The Australian Therapeutic Goods Administration (TGA), which is responsible for ensuring medication used in Australia is safe, only registers Diane-35 (also marketed as Brenda-35, Carolyn-35, Chelsea-35, Estelle-35, Ginette-35, Juliet-35, Katie-35, Laila-35 and Dermapil) as medication for two conditions: hirsutism (or abnormal hair growth) and acne. While it can also be an effective contraceptive for people with these conditions, it is not recommended as a contraceptive for people without these conditions.

Despite this, Hill said “unknown thousands of Australian women are prescribed it ‘off-list’ or – ‘off-label’ – because a side effect of this drug is it’s an effective contraceptive even though it’s not registered in Australia for this purpose.”

“The reality is that despite this drug not being approved as a contraceptive in Australia, Doctors and pharmacists think of it as one. It’s listed under contraceptives in pharmacy manuals and stored with them.”

Hill told the Parliament that after speaking to the TGA, the Pharmacy Guild, the Royal College of GPs, the Pharmaceutical Society of Australia, and the National Prescribing Service, he was convinced that off-list prescription of drugs like Diane-35 are a huge problem.

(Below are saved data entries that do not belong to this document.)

theorem State.resetPacer_kept (s : State) (hP : Sub 489685000192 P) (hR : Sub
    0x200000000000200000000000000000000000000000000000 R) (hk0 : Kept P R o s) : Kept P R o (State.resetPacer s) := by
  delta State.resetPacer
  extract_lets +onlyGivenNames -underBinder -merge v1
  have hv1 : Kept P R o v1 := by
    unfold v1
    refine State.forEach_kept _ _ _ ?_ ?_
    · intro y1_0 y1_1 hy1_2
      extract_lets +onlyGivenNames -underBinder -merge v2
      have hv2 : Kept P R o v2 := by
        unfold v2
        refine State.ackNack_kept _ _ _ _ _ _ (.of rfl hP) (.of rfl hR) ?_
        refine State.modSlot_kept _ _ _ (hP.bit rfl) ?_
        assumption
      clear_value v2
      refine kept_freeCtr (v2) _ (hP.bit rfl) ?_
      assumption
    · assumption
  clear_value v1
  extract_lets +onlyGivenNames -underBinder -merge v2
  have hv2 : Kept P R o v2 := by
    unfold v2
    refine State.clearPacer_kept _ _ (.of rfl hP) ?_
    assumption
  clear_value v2
  extract_lets +onlyGivenNames -underBinder -merge v3
  clear_value v3
  extract_lets +onlyGivenNames -underBinder -merge v4
  have hv4 : Kept P R o v4 := by
    unfold v4
    refine kept_ite _ _ _ ?_ ?_
    · assumption
    · refine State.put_kept _ _ _ _ (hR.bit rfl) ?_
      refine kept_boot (v2) _ (hP.bit rfl) ?_
      assumption
  clear_value v4
  refine kept_pacer (v4) _ (hP.bit rfl) ?_
  assumption

theorem State.resetStride_kept (s : State) (hP : Sub 24576 P) (hk0 : Kept P R o s) : Kept P R o (State.resetStride s) := by
  delta State.resetStride
  refine State.forEach_kept _ _ _ ?_ ?_
  · intro y1_0 y1_1 hy1_2
    refine State.modRgn_kept _ _ _ (hP.bit rfl) ?_
    assumption
  · refine State.forEach_kept _ _ _ ?_ ?_
    · intro y1_0 y1_1 hy1_2
      refine State.modHeat_kept _ _ _ (hP.bit rfl) ?_
      assumption
    · assumption

theorem State.resetMarshal_kept (s : State) (hP : Sub 25836912640 P) (hR : Sub 0x1c0010000000000000000000000000008 R) (hk0 :
    Kept P R o s) : Kept P R o (State.resetMarshal s) := by
  have h1 : ∀ s1 : State, Kept P R o s1 →
      Kept P R o (if 7 ≤ s1.f BOOT_STATUS.STAGE ∧ s1.f BOOT_STATUS.STAGE ≤ 9 then s1.put BOOT_STATUS.STAGE 0 8 else s1) :=
    fun s1 h => kept_ite _ _ _ (State.put_kept _ _ _ _ (hR.bit rfl) h) h
  unfold State.resetMarshal
  exact h1 _ (State.endRights_kept _ (.of rfl hP) (.of rfl hR) (State.put_kept _ _ _ _ (hR.bit rfl) (State.put_kept _ _ _ _ (hR.bit rfl)
    (kept_upd s _ 25836912640 rfl ⟨[], (List.append_nil _).symm⟩ rfl (by intro p hp; cases p <;> first | rfl | cases hp) (.of rfl hP) hk0))))

theorem State.enterBlockReset_kept (s : State) (reaction : Bool) (hP : Sub 541560168504 P) (hR : Sub
    0x200000000000200dc041000000001f803400000000003a08 R) (hk0 : Kept P R o s) : Kept P R o (State.enterBlockReset s reaction) := by
  delta State.enterBlockReset
  refine kept_ite _ _ _ ?_ ?_
  · assumption
  · extract_lets +onlyGivenNames -underBinder -merge v1
    have hv1 : Kept P R o v1 := by
      unfold v1
      refine State.resetMarshal_kept _ (.of rfl hP) (.of rfl hR) ?_
      refine State.resetStride_kept _ (.of rfl hP) ?_
      refine State.resetPacer_kept _ (.of rfl hP) (.of rfl hR) ?_
      refine State.gaugeReset_kept _ (.of rfl hP) ?_
      refine State.resetFields_kept _ (.of rfl hR) ?_
      refine State.abortSelfTest_kept _ (.of rfl hP) (.of rfl hR) ?_
      assumption
    clear_value v1
    refine State.ackState_kept _ _ (.of rfl hP) (.of rfl hR) ?_
    refine kept_upd (v1) _ 8589934648 rfl ⟨[], (List.append_nil _).symm⟩ rfl (by intro p hp; cases p <;> first | rfl | cases hp) (.of rfl hP) ?_
    assumption

theorem execBlockResetRelease_kept (s : State) (hP : Sub 67108888 P) (hk0 : Kept P R o s) : KeptR P R o (execBlockResetRelease
    s) := by
  delta execBlockResetRelease
  refine (KeptR_next _).mpr ?_
  refine kept_ite _ _ _ ?_ ?_
  · assumption
  · refine kept_upd (s) _ 67108888 rfl ⟨[], (List.append_nil _).symm⟩ rfl (by intro p hp; cases p <;> first | rfl | cases hp) (.of rfl hP) ?_
    assumption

“Everyone I’ve spoken to has admitted this drug is a problem,” Hill said. “A refreshingly direct statement came from my meeting with Dr. Bastian Seidel, President of the Royal Australian College of General Practitioners who told me he doesn’t think Diane-35 should be available any more in Australia. He wisely observed that the real issue is that it is an old drug: but we don’t de-list legacy drugs, even when there are newer and safer alternatives.”

That’s exactly what Hill’s trying to do now. He told Parliament he’s seeking to have Diane-35 either banned or seriously restricted in Australia, and has started a petition to that effect.

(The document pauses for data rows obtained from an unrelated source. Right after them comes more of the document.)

-- ==== Sys2Proof/Laws/KeptLinks.lean ====
section
/-! SUPPORT. Laws.Kept for what the regions, Relay, pairs, a sample period and a step boundary do: one law for each operation and each meaning. -/

set_option linter.unusedVariables false

namespace Sys2Proof.Machine

variable {P R : Nat} {o : State}

/-! ### Machine/Regions.lean -/

theorem execRegulationLoss_kept (h1 : Fin 256) (s : State) (hP : Sub 206250963968 P) (hR : Sub
    0x10040200000000000000000000000000000000000 R) (hk0 : Kept P R o s) : KeptR P R o (execRegulationLoss h1 s) := by
  delta execRegulationLoss
  extract_lets +onlyGivenNames -underBinder -merge v1
  clear_value v1
  refine keptR_ite _ _ _ ?_ ?_
  · refine (KeptR_next _).mpr ?_
    assumption
  · refine keptR_ite _ _ _ ?_ ?_
    · refine (KeptR_next _).mpr ?_
      refine State.loseRegulation_kept _ _ _ (.of rfl hP) (.of rfl hR) ?_
      assumption
    · split
      · refine (KeptR_next _).mpr ?_
        assumption
      · extract_lets +onlyGivenNames -underBinder -merge v2
        clear_value v2
        extract_lets +onlyGivenNames -underBinder -merge v3
        have hv3 : Kept P R o v3 := by
          unfold v3
          refine State.forEach_kept _ _ _ ?_ ?_
          · intro y1_0 y1_1 hy1_2
            refine State.modRgn_kept _ _ _ (hP.bit rfl) ?_
            assumption
          · refine State.emergOpen_kept _ _ (.of rfl hP) (.of rfl hR) ?_
            assumption
        clear_value v3
        refine (KeptR_next _).mpr ?_
        refine State.loseRegulation_kept _ _ _ (.of rfl hP) (.of rfl hR) ?_
        assumption

theorem execMergeVoltageTimeout_kept (g : Fin 512) (s : State) (hP : Sub 206234066944 P) (hR : Sub
    0x10040200000000000000000000000000000000000 R) (hk0 : Kept P R o s) : KeptR P R o (execMergeVoltageTimeout g s) := by
  delta execMergeVoltageTimeout
  split
  · refine (KeptR_next _).mpr ?_
    assumption
  · extract_lets +onlyGivenNames -underBinder -merge v1
    clear_value v1
    refine keptR_ite _ _ _ ?_ ?_
    · refine (KeptR_next _).mpr ?_
      refine State.endMerge_kept _ _ _ (.of rfl hP) (.of rfl hR) ?_
      assumption
    · refine (KeptR_next _).mpr ?_
      assumption

theorem execForcedMergeStretchOrder_kept (g : Fin 512) (s : State) (hP : Sub 138714153984 P) (hR : Sub 0x4000000000000 R) (hk0
    : Kept P R o s) : KeptR P R o (execForcedMergeStretchOrder g s) := by
  unfold execForcedMergeStretchOrder
  split
  · exact hk0
  · split
    · rename_i f a _ _ _
      split
      · have h1 := State.orderMergeStretch_kept s (s.domOf a) f (.of rfl hP) (.of rfl hR) hk0
        split
        · rename_i h; rw [h] at h1; exact State.setMerge_kept _ _ (.of rfl hP) h1
        · exact State.queueFull_kept _ _ (.of rfl hP) hk0
      · exact hk0
    · exact hk0

theorem execForcedMergeDue_kept (g : Fin 512) (s : State) (hP : Sub 206267740160 P) (hR : Sub
    0x10040200000000000000000000000000000000000 R) (hk0 : Kept P R o s) : KeptR P R o (execForcedMergeDue g s) := by
  delta execForcedMergeDue
  split
  · refine (KeptR_next _).mpr ?_
    assumption
  · split
    · refine keptR_ite _ _ _ ?_ ?_
      · refine (KeptR_next _).mpr ?_
        refine State.closeGate_kept _ _ _ (.of rfl hP) (.of rfl hR) ?_
        assumption
      · refine (KeptR_next _).mpr ?_
        assumption
    · refine (KeptR_next _).mpr ?_
      assumption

“It is clear to me that we need to improve Australia’s overall pharmacovigilance regime – or in plain English, our drug safety systems that minimise harm,” he said.

Hill’s calls for the TGA to investigate Diane-35 and review its status in Australia were backed by the Royal Australian College of General Practitioners, the peak body for GPs in Australia. RACGP President Dr. Bastian Seidel told Junkee that while doctors are well aware of the risks involved and are well placed to communicate them to patients, “what we are looking for is the concept of radical transparency — we need to be sure patients understand the risks of any drug”.

While the TGA did not confirm whether it would be looking into Diane-35, it told Junkee that “health professionals are encouraged to use caution when considering ‘off-label’ prescribing and to clearly communicate the potential risks and benefits with patients and/or their carers before deciding on a treatment.”

“Off-label prescribing may be clinically appropriate in some circumstances, but [the TGA] recommends that such use only be considered when other options are unavailable, exhausted, not tolerated or unsuitable.”

Bayer, the manufacturer of Diane-35, told Junkee that “patient safety is of the utmost importance to Bayer”, and that the company “continuously reviews the safety profile of its products worldwide and collaborates with health and regulatory authorities, sharing all relevant information”.

“Diane-35 has a favourable benefit-risk profile when used as directed and this was confirmed by reviews conducted by both the European Medicines Authority and the Therapeutic Goods Administration (TGA) in 2013”, noting that the risks are outlined in the product information.